Salmon Sushi Bowl

Serves 

1

Calories 

395 per portion

Ingredients

60g microwaveable pouch wholegrain rice

1 tsp soy sauce or tamari

1 tbsp rice wine vinegar

1 tsp honey

¼ tsp sea salt

½ a sheet dried nori

60g edamame beans

50g carrot, cut into ribbons with a potato peeler

50g cucumber, cut into matchsticks

80g smoked salmon, torn into pieces.

¼ tsp sesame seeds

for the sauce:

15g mayonnaise

1-2 tsps Tabasco or sriracha sauce, to taste

How To

Place the sauce ingredients in a bowl and stir well. Taste and add more spicy sauce or mayo if desired.

Microwave the rice according to packet instructions.

Place the rice vinegar, soy sauce, honey and salt in a saucepan over a medium/low flame. Stir and heat gently for 2 minutes.
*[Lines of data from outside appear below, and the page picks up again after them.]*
/-- Releases a mortar frame (R394). -/
def State.freeMor (s : State) (n : Nat) : State :=
  match s.mortarFrames.get? n with
  | none => s
  | some f => { s with mortarFrames := s.mortarFrames.set n ⟨f.owner, .zeroing, 0, 0, []⟩ }

/-- Releases mortar frames. -/
def State.freeMors (s : State) (ns : List Nat) : State := ns.foldl (fun a n => a.freeMor n) s

/-- Releases tile frames. -/
def State.freeTiles (s : State) (ns : List Nat) : State := ns.foldl (fun a n => a.freeTile n) s

/-- Whether the prefix of a SHARED frame is still registered (R114): the entry of its BACKREF names it. A prefix that has taken the same
ID since then does not. -/
def State.prefixHolds (s : State) (n : Nat) (f : Frame) : Bool :=
  match s.prefixes.get? (f.owner, f.backref) with
  | some r => r.mortar.entries.any (fun kv => kv.2.tier == .lpddr && kv.2.frame == n)
  | none => false

/-- Drops one reference to a tile frame (R112 to R115, R733): a private frame is released, a shared one when its last
reference goes and its prefix is no longer registered, a poisoned one when its last counted reference goes, a pinned one
never. -/
def State.dropRef (s : State) (n : Nat) : State :=
  match s.tileFrames.get? n with
  | none => s
  | some f =>
    match f.state with
    | .free => s
    | .zeroing => s
    | .pinned => s
    | .priv => s.freeTile n
    | .shared =>
      let r := f.refcount - 1
      if r = 0 && !(s.prefixHolds n f) then s.freeTile n
      else { s with tileFrames := s.tileFrames.set n { f with refcount := r } }
    | .poisoned =>
      if f.refcount = 65535 then s
      else if f.refcount ≤ 1 then s.freeTile n
      else { s with tileFrames := s.tileFrames.set n { f with refcount := f.refcount - 1 } }

/-- Adds one reference to a shared tile frame; the one that brings it to 65,535 pins it (R113). -/
def State.addRef (s : State) (n : Nat) : State :=
  match s.tileFrames.get? n with
  | none => s
  | some f =>
    if f.state = .shared then
      let r := f.refcount + 1
      { s with tileFrames := s.tileFrames.set n { f with refcount := Nat.min r 65535,
                                                          state := if 65535 ≤ r then .pinned else .shared } }
    else s

-- Tile-store places (R117, R216) ----------------------------------------------------------------------------------------------

/-- 2 KiB units of a tile in the tile store: 16 KiB and 2 KiB (R96). -/
def tileUnits : Nat := 9

/-- The first free 18 KiB place of a context's share on a core, past its pinned region. -/
def State.storePlace (s : State) (p c e : Nat) : Option Nat :=
  match s.ctx p c with
  | none => none
  | some x =>
    let pin := ceilDiv x.img.pinned.length 2048
    let n := (x.img.share - pin) / tileUnits
    let base := x.img.shareBase + pin
    ((List.range n).map (fun k => base + tileUnits * k)).find? (fun o => !(s.tiles.has (.store e o)))

/-- Marks lines of a core's tile store as written since the last change of owner (R217). -/
def State.markFresh (s : State) (e first n : Nat) : State :=
  s.modCore e (fun c => { c with fresh := c.fresh ++ (List.range' first n).filter (fun l => !(c.fresh.contains l)) })

-- Poison of tiles (R371, R373, R731, R734) --------------------------------------------------------------------------------------------

/-- Lines of a tile: 256 B each, 64 of data and 8 beside them. -/
def tileLines : Nat := tileUnits * 8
Pour over the rice and stir well.

Place the nori in a large skillet or frying pan and toast over a medium/low flame until crisp, around 5 minutes.

Crumble over the rice and stir well.

Transfer the rice to a serving bowl. Top with the edamame beans, carrot and cucumber.

Drizzle the sauce over the top. Top with the salmon.

Serve garnished with sesame seeds.

Store any leftovers in an airtight container and refrigerate for up to 2 days.